After being released from prison, McNess spent several years studying the details of the story told by Raul: “I don’t know exactly what General Lammerding and Major Dickman talked about on Saturday 10 June 1944 of the year,” he concluded, “but if Raul’s version is reliable and nothing convincing me the opposite, we are the only living witnesses who are dedicated to the mystery of the events of that terrible day.

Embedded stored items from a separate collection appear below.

-- ==== Sys2Proof/Machine/Tablet.lean ====
section
/-! DEFINITION. Machine/Tablet.lean: the Tablet safety layer (R344 to R372): the telegram, its lane codes, the checks of
a receiver, sessions, handshakes, release of telegrams with acknowledge-after-copy (R144 to R147), and the commands of
the station network. -/

namespace Sys2Proof.Machine

/-! ### Types and states (R345) -/

namespace Tg
abbrev plCommand : Nat := 0x01
abbrev plResponse : Nat := 0x02
abbrev data : Nat := 0x10
abbrev routeRequest : Nat := 0x11
abbrev routeAnswer : Nat := 0x12
abbrev restartAuth : Nat := 0x13
abbrev restartResult : Nat := 0x14
abbrev canData : Nat := 0x18
abbrev hsHello : Nat := 0x20
abbrev hsKey : Nat := 0x21
abbrev hsFinish : Nat := 0x22
abbrev close : Nat := 0x23
end Tg

/-- The limits of `LEN` by type (R345, R477). -/
def tgLenOk (type len : Nat) : Bool :=
  match type with
  | 0x01 => len == 40
  | 0x02 => len == 336
  | 0x10 => decide (len ≤ 1024)
  | 0x11 => decide (16 ≤ len ∧ len ≤ 1024) && len % 16 == 0
  | 0x13 => len == 32
  | 0x18 => decide (len ≤ 24)
  | 0x20 => decide (100 ≤ len ∧ len ≤ 960)
  | 0x21 => decide (164 ≤ len ∧ len ≤ 1024)
  | 0x22 => len == 64
  | 0x23 => len == 4
  | _ => false

/-! ### Lane codes (R350, R351) -/

/-- LANE_CONST. -/
def laneConst : Lane → Nat
  | .A => 0xA5C30001 | .B => 0xA5C30002 | .C => 0xA5C30003

/-- The lane code of covered bytes under a lane's constant and a salt. -/
def laneCode (l : Lane) (salt src dst seq : Nat) (covered : Bytes) : Nat :=
  crc32cSeed (laneConst l ^^^ salt) (toBe 4 src ++ toBe 4 dst ++ toBe 4 seq ++ covered)

/-- Both codes of a pair (R36): 0 AB, 1 AC, 2 BC. -/
def pairCodes (pair salt src dst seq : Nat) (covered : Bytes) : Option (Nat × Nat) :=
  match pairLanes pair with
  | some (x, y) => some (laneCode x salt src dst seq covered, laneCode y salt src dst seq covered)
  | none => none

/-! ### The fields of a telegram (R344) -/

def tgLen (t : Bytes) : Nat := beAt t 28 2
def tgType (t : Bytes) : Nat := byteAt t 1
def tgFlags (t : Bytes) : Nat := byteAt t 2
def tgEpoch (t : Bytes) : Nat := byteAt t 3
def tgSrc (t : Bytes) : Nat := beAt t 4 4
def tgDst (t : Bytes) : Nat := beAt t 8 4
def tgSeq (t : Bytes) : Nat := beAt t 12 4
def tgTime (t : Bytes) : Nat := beAt t 16 6
def tgEcho (t : Bytes) : Nat := beAt t 22 6
def tgPayload (t : Bytes) : Bytes := slice t 32 (tgLen t)

/-- A telegram. -/
def tgBytes (cat type flags epoch src dst seq time echo pair salt : Nat) (key : BitVec 128) (payload : Bytes) : Bytes :=
  let head := [byteOf (1 + cat * 16), byteOf type, byteOf (flags + pair * 16), byteOf epoch] ++ toBe 4 src ++ toBe 4 dst
    ++ toBe 4 seq ++ toBe 6 time ++ toBe 6 echo ++ toBe 2 payload.length ++ [0, 0]
  let body := head ++ payload
  let coded := match pairCodes pair salt src dst seq body with
    | some (a, b) => body ++ toBe 4 a ++ toBe 4 b
    | none => body ++ toBe 4 0 ++ toBe 4 0
  if cat = 3 then coded ++ tgMac key coded else coded

/-! ### The checks of a receiver (R358) -/

/-- What a session's configuration gives the checks: `types` by R604; T_EXP in µs; the salt of an epoch, and the key of an epoch (R351,
R363). -/
structure TbCtx where
  cat    : Nat
  own    : Nat
  peers  : List Nat
  types  : List Nat
  report : Bool
  testOk : Bool
  tExp   : Nat
  window : Nat
  saltOf : Nat → Option Nat
  keyOf  : Nat → Option (BitVec 128)

/-- The outcome of the checks. -/
inductive Verdict where
  | accepted | dup | form | ident | seq | aged | code | mac
  deriving DecidableEq, Repr

/-- The Station Clock in µs, 48 bits. -/
def LaneSt.micros (L : LaneSt) : Nat := L.clock / 1000 % 2 ^ 48

def sub48 (a b : Nat) : Nat := (a + (2 ^ 48 - b % 2 ^ 48)) % 2 ^ 48

/-- Steps 1 and 2, with R349. -/
def tgForm (c : TbCtx) (t : Bytes) : Option Verdict :=
  let n := tgLen t
  let fl := tgFlags t
  if t.length < 40 ∨ byteAt t 0 ≠ 1 + c.cat * 16 ∨ !c.types.contains (tgType t) ∨ !tgLenOk (tgType t) n
      ∨ t.length ≠ 40 + n + (if c.cat = 3 then 8 else 0) then some .form
  else if (fl.testBit 2 ∧ !c.report) ∨ (fl.testBit 3 ∧ !c.testOk) then some .form
  else if !c.peers.contains (tgSrc t) ∨ tgDst t ≠ c.own then some .ident
  else none

/-- Steps 3 and 4. -/
def tgFresh (c : TbCtx) (S : SessSt) (now : Nat) (t : Bytes) : Option Verdict :=
  let d := (tgSeq t + (2 ^ 32 - S.last % 2 ^ 32)) % 2 ^ 32
  let a := sub48 now (tgEcho t)
  if d = 0 ∧ S.bytes = t then some .dup
  else if d = 0 ∨ 2 ^ 31 ≤ d ∨ c.window < d then some .seq
  else if tgEcho t = 0 ∨ 2 ^ 47 ≤ a ∨ c.tExp < a ∨ 2 ^ 47 ≤ sub48 (tgEcho t) S.echo then some .aged
  else none

/-- Step 5; `plain` for handshake telegrams, whose salt is 0 (R351). -/
def tgCodes (c : TbCtx) (plain : Bool) (t : Bytes) : Option Verdict :=
  let n := tgLen t
  match (if plain then some 0 else c.saltOf (tgEpoch t)) with
  | none => some .code
  | some salt =>
    match pairCodes (tgFlags t / 16 % 4) salt (tgSrc t) (tgDst t) (tgSeq t) (t.take (32 + n)) with
    | none => some .code
    | some (a, b) => if beAt t (32 + n) 4 ≠ a ∨ beAt t (36 + n) 4 ≠ b then some .code else none

/-- Step 6; no key covers a handshake telegram yet. -/
def tgSealed (c : TbCtx) (plain : Bool) (t : Bytes) : Option Verdict :=
  let n := tgLen t
  if c.cat ≠ 3 ∨ plain then none
  else match c.keyOf (tgEpoch t) with
    | none => some .mac
    | some key => if slice t (40 + n) 8 ≠ tgMac key (t.take (40 + n)) then some .mac else none

/-- The first verdict of a list of checks. -/
def firstVerdict : List (Option Verdict) → Verdict
  | [] => .accepted
  | some v :: _ => v
  | none :: vs => firstVerdict vs

/-- A rejection counted in its session (R358, R383). -/
def SessSt.reject (S : SessSt) : Verdict → SessSt
  | .accepted => S
  | .dup => { S with dups := satAdd 8 S.dups 1 }
  | .form => { S with rejForm := satAdd 8 S.rejForm 1 }
  | .ident => { S with rejIdent := satAdd 8 S.rejIdent 1 }
  | .seq => { S with rejSeq := satAdd 8 S.rejSeq 1 }
  | .aged => { S with rejAge := satAdd 8 S.rejAge 1 }
  | .code => { S with rejCode := satAdd 8 S.rejCode 1 }
  | .mac => { S with rejMac := satAdd 8 S.rejMac 1 }

/-- A copy that passed every step (R359). -/
def SessSt.accept (S : SessSt) (clock : Nat) (t : Bytes) : SessSt :=
  { S with
    last := tgSeq t, bytes := t, heard := true, echo := tgEcho t, toEcho := tgTime t, accAt := clock
    age := sub48 (clock / 1000 % 2 ^ 48) (tgEcho t)
    dataEcho := if tgType t = Tg.data ∨ tgType t = Tg.canData then tgEcho t else S.dataEcho }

Apparently, Lammerding told Dickman during their meeting that he had become aware of an ambush by a soldier who had fled from the scene of a clash with partisans.

The special forces soldiers were strictly ordered to report on any incidents only to officers who were directly involved in the operation, that is, Major Dickman and Kampfe or General Lammerding. "The main characters of this drama are dead and did not reveal their secrets to anyone during their lives.

But from what McNess told, it can be concluded that the inhabitants of Oradour have fallen innocent victims of the greedy Nazi general and his minions. However, the story of gold still remains the version that has to be taken on faith without any evidence. No one else could either confirm it or deny it. "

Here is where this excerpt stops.